We went from a model that on average only solves 6.7% of the tasks with 2 predictions to solving 26% by making 512 predictions. Would we be able to select the correct prediction among 512 options?

Qwen-1.5B

Qwen-1.5B increase number of predictions

Maximum number of predictions: 128
Number of predictions: 1 accuracy: 5.0% correct_pixels: 67.5%   correct_size: 82.9% pass_n: 5.0%    unanswered: 3.2%    
Number of predictions: 2 accuracy: 4.9% correct_pixels: 72.8%   correct_size: 86.0% pass_n: 7.8%    unanswered: 3.3%    
Number of predictions: 4 accuracy: 5.0% correct_pixels: 76.3%   correct_size: 88.2% pass_n: 10.8%   unanswered: 3.4%    
Number of predictions: 8 accuracy: 5.0% correct_pixels: 79.1%   correct_size: 89.4% pass_n: 14.3%   unanswered: 3.5%    
Number of predictions: 16 accuracy: 5.1%    correct_pixels: 81.7%   correct_size: 90.7% pass_n: 17.5%   unanswered: 3.4%    
Number of predictions: 32 accuracy: 5.0%    correct_pixels: 83.5%   correct_size: 91.8% pass_n: 20.3%   unanswered: 3.4%    
Number of predictions: 64 accuracy: 5.0%    correct_pixels: 85.0%   correct_size: 92.9% pass_n: 22.5%   unanswered: 3.4%    
Number of predictions: 128 accuracy: 5.0%   correct_pixels: 86.0%   correct_size: 93.0% pass_n: 25.0%   unanswered: 3.4%

We see the same tendency, maybe more linear with this model.

Effect of the temperature

qwen-0.5B

qwen-1.5B

Increasing the temperature makes the model more creative: pass_n increases, but overall accuracy decreases.
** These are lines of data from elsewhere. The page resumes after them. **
/-- D_ACCESS_PERFORM: RLD, RST and ATOM, and the scratch accesses of the S slot (R176, R270). -/
def execDAccessPerform (s : State) : Outcome :=
  .next (s.perform (fun j => match j with
    | .read _ _ _ (.toReg _ _ _ _) => true
    | .write p _ _ => p == 4 || p == 1
    | .atom _ _ _ _ _ _ _ _ => true
    | _ => false) (fun s t d => match d.job with
    | .read port src n after => s.readPerform t d.o port src n after
    | .write port dst bs => s.onGang t (fun g => g.writePerform d.o port dst bs)
    | .atom op loc w b c p code due =>
      s.onGang t (fun g => g.stageAtomic d.o 2 0 loc.addr (if 11 ≤ op then 16 else w) (some loc) (.atom op loc w b c p code due))
    | _ => s))

/-- The vector accesses of a cycle: direct and gather ports (R214 to R220). -/
def Gang.vectorAccess (g : Gang) (d : Due) : Gang :=
  match d.job with
  | .put bytes =>
    (byteRuns (sortBy (·.1) bytes)).foldl (fun g r => g.stage d.o (.scratch d.o.gid r.1) r.2) g
  | .vread reads pieces entry en due =>
    (match g.tile d.o.gid with
     | none => g
     | some x =>
       let bs := pieces.map (fun p => (p.2, nthD { b := 0, p := false } (readP x.scratch x.scratchPoison p.1 1) 0))
       let w := bs.foldl (fun w b => EntryWrite.put w b.1 8 b.2.b.toNat b.2.p) EntryWrite.empty
       let seen := reads.any (fun a => (readP x.scratch x.scratchPoison a 1).any (·.p))
       let g := (g.onTile d.o.gid (fun x => x.count 0x07 reads.length)).sawPoison d.o seen
       let g := if reads.any (fun a => x.watched a 1 false) then g.announce 3 d.o.gid 0 else g
       g.later d.o due (.vent entry (BitVec.ofNat 1024 w.v) en (BitVec.ofNat 32 w.poison)))
  | _ => g

/-- The vector accesses of a tile that are due in this cycle. -/
def Gang.vectorAccesses (g : Gang) (gid : Nat) : Gang :=
  let r := g.takeDue gid (fun j => match j with
    | .put _ | .vread _ _ _ _ _ => true
    | _ => false)
  r.1.foldl Gang.vectorAccess r.2

/-- SACC_UPDATE: every update is an atomic of its word (R284). -/
def execSaccUpdate (s : State) : Outcome :=
  .next (s.performGang (fun j => match j with
    | .sacc _ _ _ _ _ _ _ => true
    | _ => false) (fun g d => match d.job with
    | .sacc off p q dr sty m sat =>
      let n := (ElemType.ofCode sty).width / 8
      (((g.onTile d.o.gid (fun x => (x.count 0x07 n).count 0x08 n)).watch d.o.gid off n false).watch d.o.gid off n true).stageAtomic
        d.o 0 d.o.gid off n none (.sacc off p q dr sty m sat)
    | _ => g))

/-- CTRSNAP_WRITE (R287). -/
def execCtrsnapWrite (s : State) : Outcome :=
  .next (s.performGang (fun j => match j with
    | .ctrsnap _ _ => true
    | _ => false) (fun g d => match d.job with
    | .ctrsnap off bs => if bs.isEmpty then g else g.stage d.o (.scratch d.o.gid off) bs
    | _ => g))

/-! ### Channels (R281, R283) -/

/-- CHSEND_PUSH (R283). -/
def execChsendPush (s : State) : Outcome :=
  .next (s.performGang (fun j => match j with
    | .push _ _ _ => true
    | _ => false) (fun g d => match d.job with
    | .push ch at_ bs => g.pushOut d.o ch at_ bs
    | _ => g))

/-- A cycle is a slot cycle of a channel (R281). -/
def Chan.slotCycle (c : Chan) (cycle : Nat) : Bool := (cycle % 256 + 256 - c.first % 256) % 2 ^ c.per == 0

/-- The beats of an element after their routes, one beat a cycle from its departure on (R273, R281). -/
def Gang.routedBeats (g : Gang) (c : Cfg) (o : Origin) (a b cycle : Nat) : List (List PByte) → Gang × List PByte
  | [] => (g, [])
  | bs :: rest =>
    let r := g.routed c o a b cycle bs
    let q := r.1.routedBeats c o a b (cycle + 1) rest
    (q.1, r.2 ++ q.2)

/-- The bundle that a tile is issuing in a cycle, or waits to issue: PC as R42 reads it. -/
def Tile.pcAt (x : Tile) (c : Nat) : Nat := if x.active.isSome ∨ x.last = (c : Int) then x.issuedAt else x.pc

/-- The head element of one outgoing FIFO departs; until it has arrived it is addressed to its peer (R273, R281, R464). A fault of
its route names the D slot and the bundle that the tile is at (DEDUCED, log 27). -/
def Gang.depart (g : Gang) (cfg : Cfg) (x : Tile) (ch : Nat) : Gang :=
  let c := x.chan ch
  let f := x.fifo ch
  match f.elems with
  | e :: es =>
    let free : Bool := match f.departed with
      | some d => d + c.beats ≤ g.lcyc
      | none => true
    if c.mode = 1 ∧ c.slotCycle g.lcyc ∧ e.pushed + 1 ≤ g.lcyc ∧ free then
      let o : Origin := { gid := x.gid, slot := 6, addr := x.pc, issue := g.lcyc, buf := 0 }
      let due := g.lcyc + c.lat + c.beats - 1
      let g := g.onTile x.gid (fun y => (y.setFifo ch { elems := es, departed := some g.lcyc }).count 0x09 c.beats)
      let r := g.routedBeats cfg o (g.endOf x.gid) (g.endOf c.peer) g.lcyc (chunks (max 1 (c.size / c.beats)) c.beats e.data)
      let d : Due := { due := due, o := { o with gid := c.peer }, job := .arrive c.pch r.2 }
      ({ r.1 with dues := r.1.dues ++ [d] } : Gang).onTile c.peer (fun y => { y with addrTo := max y.addrTo (due : Int) })
    else g
  | [] => g

/-- CHANNEL_DEPART (R281). -/
def execChannelDepart (s : State) : Outcome :=
  .next (s.onGang s.evTask (fun g => (List.range 64).foldl (fun g ch => match g.tile s.evGid with
    | none => g
    | some x => g.depart s.cfg x ch) g))

/-- CHANNEL_ARRIVE: a full incoming FIFO discards the element with a fault of the receiver (R281, R416). -/
def Gang.arriveAt (g : Gang) (d : Due) : Gang :=
  match d.job with
  | .arrive ch bs => g.onTile d.o.gid (fun x =>
      let f := x.fifo ch
      if (x.chan ch).depth + 1 ≤ f.elems.length then x.record 1 4 6 (x.pcAt g.lcyc) g.lcyc (BitVec.ofNat 64 ch)
      else
        let e : Elem := { data := bs, pushed := g.lcyc }
        x.setFifo ch { f with elems := f.elems ++ [e] })
  | _ => g

def execChannelArrive (s : State) : Outcome :=
  .next (s.performGang (fun j => match j with
    | .arrive _ _ => true
    | _ => false) Gang.arriveAt)

/-! ### Barrier updates (R263, R278) -/

/-- The fields of a barrier record (R262). -/
structure Barrier where
  gen : Nat
  expected : Nat
  arrived : Nat
  beats : Nat
deriving DecidableEq, Repr

def Barrier.ofNat (x : Nat) : Barrier :=
  { gen := bitsOf x 31 0, expected := bitsOf x 63 32, arrived := bitsOf x 95 64, beats := bitsOf x 127 96 }

def Barrier.toNat (b : Barrier) : Nat := b.gen + 2 ^ 32 * b.expected + 2 ^ 64 * b.arrived + 2 ^ 96 * b.beats

/-- A generation completes (R263). -/
def Barrier.settle (b : Barrier) : Barrier :=
  if b.arrived = b.expected ∧ b.beats = 0 then { b with gen := (b.gen + 1) % 2 ^ 32, arrived := 0 } else b

/-- An update of a record: 0 register, 1 complete_beats, 2 arrival; none when it is refused (R263). -/
def Barrier.update (b : Barrier) (kind n : Nat) : Option Barrier :=
  match kind with
  | 0 => if 2 ^ 32 ≤ b.beats + n then none else some ({ b with beats := b.beats + n } : Barrier).settle
  | 1 => if b.beats < n then none else some ({ b with beats := b.beats - n } : Barrier).settle
  | _ => if b.expected = 0 ∨ b.expected < b.arrived + n then none
         else some ({ b with arrived := b.arrived + n } : Barrier).settle

/-- A barrier update of memory, with the mark of its operand: the record after it, and whether it was refused; a poisoned record is
refused. -/
def State.barrierAt (s : State) (l : DevLoc) (kind n : Nat) (poison : Bool) : State × Barrier × Bool :=
  let bs := s.locRead l 16
  let b := Barrier.ofNat (pval bs)
  if anyPoison bs then (s.noteBad 0 l.addr 16, b, true)
  else
    match b.update kind n with
    | none => (s, b, true)
    | some c => (s.locWrite l (pbytes 16 c.toNat poison), c, false)

/-- A due barrier update of a kind is staged as an atomic of its record. -/
def State.barrierStage (s : State) (kind : Nat) : Outcome :=
  .next (s.performGang (fun j => match j with
    | .barrier u _ _ _ => u.kind == kind
    | _ => false) (fun g d => match d.job with
    | .barrier u rest c due => g.stageAtomic d.o 2 0 u.loc.addr 16 (some u.loc) (.barrier u rest c due)
    | _ => g))

/-- BARRIER_REGISTER, BARRIER_COMPLETE_BEATS, BARRIER_ARRIVAL (R263, R278). -/
def execBarrierRegister (s : State) : Outcome := s.barrierStage 0
def execBarrierCompleteBeats (s : State) : Outcome := s.barrierStage 1
def execBarrierArrival (s : State) : Outcome := s.barrierStage 2

/-- An arrival at a barrier is an event of the task (R59, R60). -/
def State.noteArrival (s : State) (t : Nat) (o : Origin) (kind : Nat) : State :=
  match s.gang t with
  | none => s
  | some g =>
    if kind = 2 then s.arrive { source := 5, task := some t, lcyc := g.lcyc, gid := o.gid, place := s.tilePlace g o.gid, act := .note }
    else s

/-- A barrier update of an XFERR: the next one follows unless it is refused; a poisoned record is read (R278, R426). -/
def State.barrierApply (s : State) (t : Nat) (o : Origin) (u : BarrierUpdate) (rest : List (Nat × BarrierUpdate)) : State :=
  let r := (s.noteArrival t o u.kind).barrierAt u.loc u.kind u.n u.poison
  let p := anyPoison (s.locRead u.loc 16)
  r.1.onGang t (fun g =>
    let g := g.sawPoison o p
    if r.2.2 then g.record o 2 0 g.lcyc 0
    else
      match rest with
      | (due, v) :: more => g.later o due (.barrier v more none 0)
      | [] => g)

/-! ### Regions and the spare reserve (R293, R425) -/

/-- The 64 KiB blocks of a stack (R290; 48 GiB). -/
def stackBlocks : Nat := stackLimit / 65536

/-- The blocks that saved bytes of a tile's regions use on a stack. -/
def Tile.savedBlocks (x : Tile) (stack : Nat) : Nat :=
  (dedupNat ((((List.range x.depth).flatMap (fun d => (x.region d).saved)).filter (fun e => e.1.addr / 2 ^ 36 == stack)).map
    (fun e => e.1.addr / 65536))).length

/-- The gang of a task, running or saved. -/
def Task.anyGang (x : Task) : Option Gang :=
  match x.gang with
  | some g => some g
  | none => x.image.map (·.gang)

/-- Spare blocks of a stack in use, those of the open regions of saved tasks among them (R290, R425). -/
def State.spareUsed (s : State) (stack : Nat) : Nat :=
  sumOf (s.gens.map (fun g => (g.blocks.filter (fun b => b * 65536 / 2 ^ 36 == stack)).length))
    + sumOf (s.tasks.map (fun e => match e.2.anyGang with
      | some g => sumOf (g.tiles.map (fun y => y.2.savedBlocks stack))
      | none => 0))

/-- Spare blocks of a stack that are free (R293, R384). -/
def State.spareFree (s : State) (stack : Nat) : Nat :=
  stackBlocks / 2 ^ (s.pkg (stack / 8)).spres - s.spareUsed stack

/-- A tile's region has a record in the block of an address. -/
def Tile.hasBlock (x : Tile) (a : Nat) : Bool :=
  (List.range x.depth).any (fun d => (x.region d).saved.any (fun e => e.1.addr / 65536 == a / 65536))

/-- Saves the values that a region write replaces, the first ones standing, with the mark that their word had before the region's
first write to it (R425, R428). -/
def Tile.saveOld (x : Tile) (l : DevLoc) : Nat → List PByte → Tile
  | _, [] => x
  | i, b :: bs =>
    match x.inner with
    | none => x
    | some d =>
      let loc : DevLoc := { l with addr := l.addr + i }
      let y := x.onRegion d (fun r =>
        if r.saved.any (fun e => e.1.addr == loc.addr) then r
        else { r with saved := r.saved ++ [(loc, { b with p := (savedMark r.saved loc.addr).getD b.p })] })
      y.saveOld l (i + 1) bs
Unanswered also increases, likely due to errors when generating the grids.

How good is voting?

model	predictions	pass_n	random2	voting	attempt_1	voting accuracy
Qwen-0.5B	512	26.0%	6.7%	12.5%	7.5%	48%
Qwen-0.5B T=0.8	128	31.5%	6.7%	9.5%	9.5%	30%
Qwen-1.5B	128	25.0%	7.8%	10.5%	9.5%	42%

We can see that the voting selection mechanism has an accuracy between 30-50% to select the correct answer. It is much better than random, but at the same time we are leaving more than half of the correct answers. Could we use the model to select the best answer?

Submission results

experiment	old LB score	new LB score
qwen2-0.5b-instruct/2	2%	6%
qwen2-0.5b-instruct/2 + ttft	4%	5%
qwen2-1.5b-instruct/2	4%	5%
qwen2-1.5b-instruct/2 + ttft	4%	7%

How does the output size affect the results?

output size

I don't see a clear relation between output size and results.

Conclusion

By improving the inference speed and the answer selection we now are scoring 7 using LLMs instead of the previous best leaderboard score of 5.

Beam search might be helpful, but it is not efficiently implemented in VLLM yet
By batching the prompts I have been able to speedup inference by ~30 times
If we increase the number of predictions we got a correct answer for more tasks, but the challenge is how to select the correct answer
Voting can select the correct answer between 30-50% of the times for the current models. I guess that this accuracy would improve for better models
It's possible to use the temperature to trade accuracy for pass_n, the model becomes more creative and can solve more tasks

Next steps

Can I use the model to judge which predictions are the best? https://github.com/vllm-project/vllm/issues/5234
The improvement of using test time fine-tuning is not that big. What if I fine-tune for each task independently?
Could I try an imitation of beam-search by setting a non-zero temperature, creating multiple predictions for the same prompt and collecting only the one with the highest logprob? Prefix caching might help, but probably the generation is already doing that if requiring more than one response.